Лед, лед, много льда,
Вода, вода, вода,
Охотники, охотники, охотники,
Хорошие девушки, на-йа-на,
Уэлленские, уэлленские,
Имакликские, имакликские.
Ай, еще пой, пой,
Ынган, нган, иган,
Сам, Джо, Уммиак,
Рентыиргин, Каыге,
Выходи, надевай рукавицы!
— Скорее, скорее, — понукали старики обеих сторон — чукотской и эскимосской — своих охотников, — выходите, покажите, как у нас пляшут! Эка ты, Рентыиргин, хитрый, как песец, — хочешь плясать после всех и тогда победить. Так не годится, Выходи сейчас.
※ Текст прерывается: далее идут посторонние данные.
theorem slotsFrom_headD (hC : C.ScalarsOk) : (slotsFrom C b px ph0 n x).headD Yiq.zero = landed C b px ph0 n x := by
  obtain ⟨T, hT⟩ := Nat.exists_eq_add_of_le' hC.T_pos
  rw [slotsFrom, hT, List.range_succ_eq_map]
  rfl

/-- Adding the kernel of pixel `n` to the window over position `n` lands each of its taps (R172). -/
theorem slotsFrom_add_kernel (C : Config) (b : Bank) (px : Nat → Pixel) (ph0 n : Nat) :
    List.zipWith Yiq.add (slotsFrom C b px ph0 n n)
      ((List.range C.T).map (b.tap C (C.CLASSIFY (C.ADJ (px n))) (rowPhase C ph0 n))) =
      slotsFrom C b px ph0 (n + 1) n := by
  rw [slotsFrom, slotsFrom, List.zipWith_map, List.zipWith_self]
  refine List.map_congr_left fun j hj => ?_
  rw [landed_succ, landing_add (List.mem_range.1 hj)]

theorem shiftWindow_map_range (f : Nat → Yiq) (n : Nat) (h : f n = Yiq.zero) :
    shiftWindow ((List.range n).map f) = (List.range n).map fun j => f (j + 1) := by
  cases n with
  | zero => rfl
  | succ n =>
    rw [List.range_succ_eq_map, List.map_cons, shiftWindow, List.map_map, ← List.range_succ_eq_map, List.range_succ,
      List.map_append, List.map_singleton, h]
    rfl

/-- Retiring slot 0 moves the window on by one position, whose top no tap has reached (R174). -/
theorem shiftWindow_slotsFrom (h : n ≤ x + 1) :
    shiftWindow (slotsFrom C b px ph0 n x) = slotsFrom C b px ph0 n (x + 1) := by
  have htop : landed C b px ph0 n (x + C.T) = Yiq.zero := landed_of_passed (by omega)
  rw [slotsFrom, shiftWindow_map_range (fun j => landed C b px ph0 n (x + j)) _ htop, slotsFrom]
  refine List.map_congr_left fun j _ => ?_
  rw [Nat.add_assoc, Nat.add_comm 1 j]

theorem lookupKernel_of_bank (hb : s.bank a = b) (c p : Nat) :
    lookupKernel C s a c p = (List.range C.T).map (b.tap C c p) := by
  rw [lookupKernel]
  refine List.map_congr_left fun j _ => ?_
  rw [State.tap, hb]

/-! ### The engine and the row -/

/-- The engine `k` turns after it accepted, in state `s`, a BLIT with the operands of `E`: the window holds what the
pixels of the row at acceptance have landed. -/
def rowEngine (C : Config) (s : State) (E : Engine) (k : Nat) : Engine :=
  blitAt C s.active E k (slotsFrom C (s.bank s.active) (inputPixel s.mem E) E.phase (min k E.rowLen) k)

/-- The closed form at column `n`, of the row and the table at acceptance (R165). -/
def rowPixel (C : Config) (s : State) (E : Engine) (n : Nat) : Pixel :=
  outputPixel C (s.bank s.active) (inputPixel s.mem E) E.phase E.rowLen n

/-- What holds after `k` of the engine's turns: the columns below WB are written, and the BLIT still has the row and the
table that it accepted. -/
structure RowWritten (C : Config) (s : State) (e : Nat) (E : Engine) (k : Nat) (u : State) : Prop where
  engine : u.engines[e]? = some (rowEngine C s E k)
  bank : u.bank s.active = s.bank s.active
  wf : Memory.wf u.mem = true
  input : ∀ n, n < E.rowLen → inputPixel u.mem E n = inputPixel s.mem E n
  output : ∀ n, n < E.rowLen → n + C.LEFT < k → Memory.read16 u.mem (pixelAddr E.dst n) = rowPixel C s E n

/-- At acceptance (R161). -/
theorem rowWritten_start (hE : u.engines[e]? = some (E.startBlit C s.active)) (hmem : u.mem = s.mem)
    (hbank : u.bank s.active = s.bank s.active) (hphase : E.phase < C.P) (hwf : Memory.wf s.mem = true) :
    RowWritten C s e E 0 u where
  engine := by rw [hE, startBlit_eq_blitAt hphase, rowEngine, Nat.zero_min, slotsFrom_zero]
  bank := hbank
  wf := hmem ▸ hwf
  input _ _ := by rw [hmem]
  output _ _ h := absurd h (Nat.not_lt_zero _)

/-- The window whose slot 0 the next turn retires: the pixel that the turn reads has landed. -/
theorem loaded_rowEngine (hu : RowWritten C s e E k u) :
    (loaded C u (rowEngine C s E k)).w =
      slotsFrom C (s.bank s.active) (inputPixel s.mem E) E.phase (min (k + 1) E.rowLen) k := by
  rcases Nat.lt_or_ge k E.rowLen with hk | hk
  · have hmin : min k E.rowLen = k := Nat.min_eq_left hk.le
    have hmin' : min (k + 1) E.rowLen = k + 1 := Nat.min_eq_left hk
    have hpixel : Memory.read16 u.mem (rowEngine C s E k).readAddr = inputPixel s.mem E k := by
      rw [← hu.input k hk, Engine.readAddr, rowEngine, blitAt_col, hmin]
      rfl
    have hcol : (rowEngine C s E k).col < (rowEngine C s E k).rowLen := by simpa [rowEngine] using hk
    rw [loaded_of_pixel hcol]
    show ((rowEngine C s E k).consumed C u).w = _
    rw [Engine.consumed, accumulate_w, hpixel, rowEngine, blitAt_w, blitAt_lbank, blitAt_lph,
      lookupKernel_of_bank hu.bank, hmin, hmin', slotsFrom_add_kernel]
  · have hmin : min k E.rowLen = E.rowLen := Nat.min_eq_right hk
    have hmin' : min (k + 1) E.rowLen = E.rowLen := Nat.min_eq_right (Nat.le_succ_of_le hk)
    rw [loaded_of_flush (by simp [rowEngine, hk]), rowEngine, blitAt_w, hmin, hmin']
Наконец Рентыиргин подхватывает перчатки и выходит плясать. Он похож на моржа — грузный, сильный, широкоплечий. Ему жарко. Он скидывает рубаху. Теперь он полуголый, с коричневой выпяченной грудью и поднятым к потолку лицом. Он — приседает, как будто крадется к зверю, и потом подымает руки вверх, покачиваясь могучим туловищем и напрягая мускулы. Это настоящий охотник. Он пляшет танец мужчин так, как плясали отцы. Старики с воодушевлением молотят по бубнам и помогают ему — топают ногой, громко визжат и лают, подражая крику зверя.
— Вот хороший охотник, богатырь, силач! — кричат женщины. — Вот так пляшет! Какой эскимос спляшет против него? Ну-ка, имакликские!
Танцы продолжаются три часа. После охотников танцуют женщины, их танец другой. Они вертятся на месте, почти приседая на корточки, водят перед собой сложенными руками и тонким голосом взвизгивают. Я устаю смотреть и ухожу. Возвращаюсь я только к вечеру. Меня зовет товарищ М.